What To Do When your Landlord decides to Sell the Freehold
You just received a letter stating that your landlord is serving a Section 5 Notice, also known as an offer notice, and intends to sell the freehold of your property. Facing this scenario can be overwhelming, but understanding your rights and the next steps will empower you and other qualifying tenants to make well-informed decisions.
Don’t panic. This article covers everything you need to know if your landlord decides to sell the freehold of your building. Inside, you’ll find step-by-step advice on Section 5 Notices, the right of first refusal, how to organise a collective freehold purchase, the financial and legal implications, tips for navigating deadlines, and links to essential resources for leaseholders facing this situation.
What is a Section 5 Notice?
A Section 5 Notice is a legal document served by the landlord to qualifying tenants—residential leaseholders in a building—to inform them of an intention to sell the freehold interest.
This requirement comes from the Landlord and Tenant Act 1987, which imposes legal duties on landlords to give leaseholders the right of first refusal before any sale to a third party. Failing to serve a Section 5 Notice is a criminal offence under UK law.
There are several types of Section 5 Notices (including 5a, 5b, 5c, and 5d), each addressing different sale scenarios such as private treaty or public auction. Regardless of type, the notice period must provide at least two months for leaseholders to respond—giving you time to organise and assess the proposed price and terms.
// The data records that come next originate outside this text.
theorem State.ppuLoop_framebuffer {n : Nat} {s : State}
    (h : s.ppu.framebuffer.Wf ∧ s.ppu.framebuffer.Within (160 * 144 * 4))
    (hl : if s.ppu.mode = .vblank then 144 ≤ s.ppu.ly.toNat ∧ s.ppu.ly.toNat ≤ 153 else s.ppu.ly.toNat < 144) :
    (State.ppuLoop n s).ppu.framebuffer.Wf ∧ (State.ppuLoop n s).ppu.framebuffer.Within (160 * 144 * 4) := by
  induction n generalizing s with
  | zero => exact h
  | succ n ih =>
    unfold State.ppuLoop
    split
    · exact h
    · exact ih (State.leaveMode_framebuffer h hl) (State.leaveMode_lines hl)

/-- AdvancePPU keeps the framebuffer in canonical form and inside its size. -/
theorem State.advancePpu_framebuffer {s : State} (h : s.ppu.framebuffer.Wf ∧ s.ppu.framebuffer.Within (160 * 144 * 4))
    (hp : s.ppu.Ok) (c : Nat) :
    (s.advancePpu c).ppu.framebuffer.Wf ∧ (s.advancePpu c).ppu.framebuffer.Within (160 * 144 * 4) := by
  unfold State.advancePpu
  split
  · exact h
  · refine State.ppuLoop_framebuffer ?_ ?_
    · split <;> exact h
    · split
      · simp [State.displayOn]
      · exact hp.2.1

end Sys2Proof.Machine
end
Occasionally, if the sale is to be made at auction, leaseholders must be notified of the auction date.
Learn more about the collective enfranchisement process and statutory requirements in our step-by-step guide to collective freehold purchase.
Landlord Selling Freehold: What It Means For Leaseholders
When a landlord decides to sell the freehold property of a building, it represents a pivotal moment for leaseholders. The sale of the freehold interest does not just change building ownership—it can impact everything from ground rent obligations to future management and investment in the property.
Compare your options in our deep dive on freehold vs. share of freehold ownership.
Greater Control or Increased Uncertainty
If qualifying tenants choose to purchase the freehold, they become collective freehold owners, giving them direct control over property management, maintenance priorities, and decisions regarding lease extensions or alterations. This transition empowers leaseholders to eliminate escalating ground rent, modernise lease terms, and ensure the building is managed in a way that best serves their interests.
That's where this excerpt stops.